The answer to the question "Did this game mean something to you?" is "no" to nearly every basketball fan in the country, but no matter the stakes, when a game involves two teams below the red line playing their hearts out, it should be a "yes" to Hoops Nation and The Mid-Majority.





MERCER 70, at UTAH STATE 67
03/28/2012


MERCER 27-11 (13-5) -- L. Hall 5-14 5-6 16; J. Gollon 2-5 4-4 9; B. Thomas 4-4 1-2 10; T. Smith 6-12 2-3 17; J. Cecil 1-9 4-5 6; D. Coursey 4-8 1-1 9; M. Brown 1-2 0-0 2; P. Larsen 0-1 1-2 1; C. Smith 0-1 0-0 0; T. Hallice 0-1 0-0 0; K. Canevari 0-0 0-0 0; J. Bryan 0-0 0-0 0. Totals 23-57 18-23 70.
UTAH STATE 21-16 (8-6) -- P. Medlin 4-10 4-5 14; D. Berger 5-8 0-0 13; M. Grim 2-5 5-8 9; B. Pane 3-10 2-4 10; K. Reed 6-8 3-3 15; B. Clifford 1-4 2-2 4; E. Farris 0-4 0-0 0; J. Stone 0-1 0-0 0; M. Bruneel 1-3 0-0 2. Totals 22-53 16-22 67.

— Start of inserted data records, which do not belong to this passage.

/-- One flit of a fire (R302). -/
def State.dataFlit (s : State) (dev : BitVec 12) (f : Fire) (off : Nat) (bs : List Byte) (last : Bool) : Flit :=
  { crc := 0, off := BitVec.ofNat 28 ((f.off + off) / 16), fae := BitVec.ofNat 12 f.fae, fmt := BitVec.ofNat 4 f.fmt, seq := 0,
    dstdev := dev, srcdev := s.devId, len := BitVec.ofNat 8 bs.length, rop := f.op == 2, last := last, gen := (s.fatOf f.fae).cur,
    kind := if f.op = 0 then 1 else 2, vc := 3, payload := bs }

/-- Bytes of a fire land in a window of this device, through the fabric engine of its issuer's die (R302, R303). -/
def State.landData (s : State) (d : Nat) (f : Fire) (pa : Nat) (bs : List Byte) : State :=
  if f.op = 0 then s.fabricWrite d 0 pa bs else s.fabricReduce d pa f.fmt (f.op == 2) bs

/-- The die of a fire's issuer. -/
def State.fireDie (s : State) (f : Fire) : Nat := ((s.ctxOf f.ctx).map (fun c => c.die)).getD 0

/-- A fire has a status, unless it has one. -/
def Fire.withCode (f : Fire) (c : Nat) : Fire := { f with code := if f.code = 0 then c else f.code }

/-- Some bytes of a fire, a flit's at most each, go to one device; `wait` when its acknowledgement ends the wait for it. -/
def State.deliver (s : State) (dev : BitVec 12) (f : Fire) (parts : List (Nat × List Byte)) (last : Bool) : State × Fire :=
  let n := parts.foldl (fun m p => max m (p.1 + p.2.length)) 0
  let lo := parts.foldl (fun m p => min m p.1) n
  match s.fireLanding dev f lo (n - lo) with
  | .fails c => (s, { f.withCode c with await := f.await.erase dev })
  | .here pa => (parts.foldl (fun t p => t.landData (s.fireDie f) f (pa + p.1 - lo) p.2) s, f)
  | .away peer =>
    ((List.range parts.length).foldl (fun t i =>
      let p := parts.getD i (0, [])
      t.sendFlit (t.dataFlit peer f p.1 p.2 (last && i + 1 == parts.length))) s,
     { f with await := if f.await.contains peer then f.await else f.await ++ [peer] })

/-- The flits of a message: 240 bytes each, and each row starts one (R302, R316). -/
def flitsOf (bs : List Byte) (row off : Nat) : List (Nat × List Byte) :=
  let row := if row = 0 then max bs.length 1 else row
  (List.range ((bs.length + row - 1) / row)).flatMap (fun t =>
    (List.range ((row + 239) / 240)).filterMap (fun i =>
      let lo := t * row + 240 * i
      let hi := min (min (lo + 240) ((t + 1) * row)) bs.length
      if lo < hi then some (off + lo, (bs.drop lo).take (hi - lo)) else none))

/-! ### Bits and captures (R314, R315) -/

/-- The ready bitmap of a context with a table: its bits set, ascending. -/
def State.readyBits (s : State) (c : Ctx) : List Nat :=
  if c.task.tdt = 0 then []
  else match s.schedAddr c.space (c.task.tdt + 0x40000) with
    | none => c.ready
    | some pa =>
      let w := s.memNat pa 512
      if w = 0 then [] else (List.range 4096).filter (fun i => w / 2 ^ i % 2 == 1)

/-- Note the bits of one context that have become 1: each starts a fire, or waits in the die's list of 1,024; a full list
posts TRIG_HELD and the bit is examined again (R314, R315). -/
def State.noteReady (s : State) (id : BitVec 32) : State :=
  match s.ctxOf id with
  | none => s
  | some c =>
    let bits := s.readyBits c
    let fresh := bits.filter (fun i => !(c.ready.contains i))
    let room := 1024 - (s.die c.die).fires.length
    let late := fresh.drop room
    let s := s.mdie c.die (fun d => { d with fires := d.fires ++ (fresh.take room).map (fun i => (id, i)) })
    let s := s.mctxOf id (fun c => { c with ready := bits.filter (fun i => !(late.contains i)) })
    if !late.isEmpty && decide (s.cycle % max (s.micros c.die 1) 1 = 0) then
      s.post c.die 2 0x1FF 0 (BitVec.ofNat 64 id.toNat) (BitVec.ofNat 64 (late.getD 0 0))
    else s

/-- Bits of every context that have become 1. -/
def State.noteFires (s : State) : State :=
  (s.allCtxs.filter (fun c => !(c.task.tdt == 0))).foldl (fun t c => t.noteReady c.id) s

/-- A fire of a context begins: its number, and the membership of its collective (R311, R314). -/
def State.newFire (s : State) (id : BitVec 32) (i : Nat) (dws : List Word) : State × Fire :=
  let k := ((s.ctxOf id).map (fun c => SMap.get 0 c.fired i)).getD 0
  let f : Fire := { ctx := id, index := i, dws := dws, number := k }
  let mate (g : Fire) : Bool := g.sag && f.sag && g.group == f.group && g.key == f.key
  (s.mctxOf id (fun c => { c with fired := SMap.set 0 c.fired i (k + 1) }),
    { f with ranks := match s.fires.find? mate with | some g => g.ranks | none => s.ranks f.group })

/-- A streamed drain's fire that its ready flag ends (R316). -/
def State.fedFire (s : State) (id : BitVec 32) (i : Nat) : Option Fire := s.fires.find? (fun f => f.fed && f.ctx == id && f.index == i)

Three-point goals: MERC 6-21 (J. Cecil 0-6; J. Gollon 1-2; C. Smith 0-1; T. Smith 3-4; B. Thomas 1-1; L. Hall 1-6; T. Hallice 0-1), USU 7-23 (B. Pane 2-5; P. Medlin 2-8; B. Clifford 0-1; E. Farris 0-2; D. Berger 3-5; M. Bruneel 0-2); Rebounds: MERC 30 (J. Cecil 6), USU 35 (K. Reed 7); Assists: MERC 13 (J. Gollon 4), USU 15 (B. Pane 5); Total Fouls -- MERC 19, USU 19; Fouled Out: MERC-None; USU-None.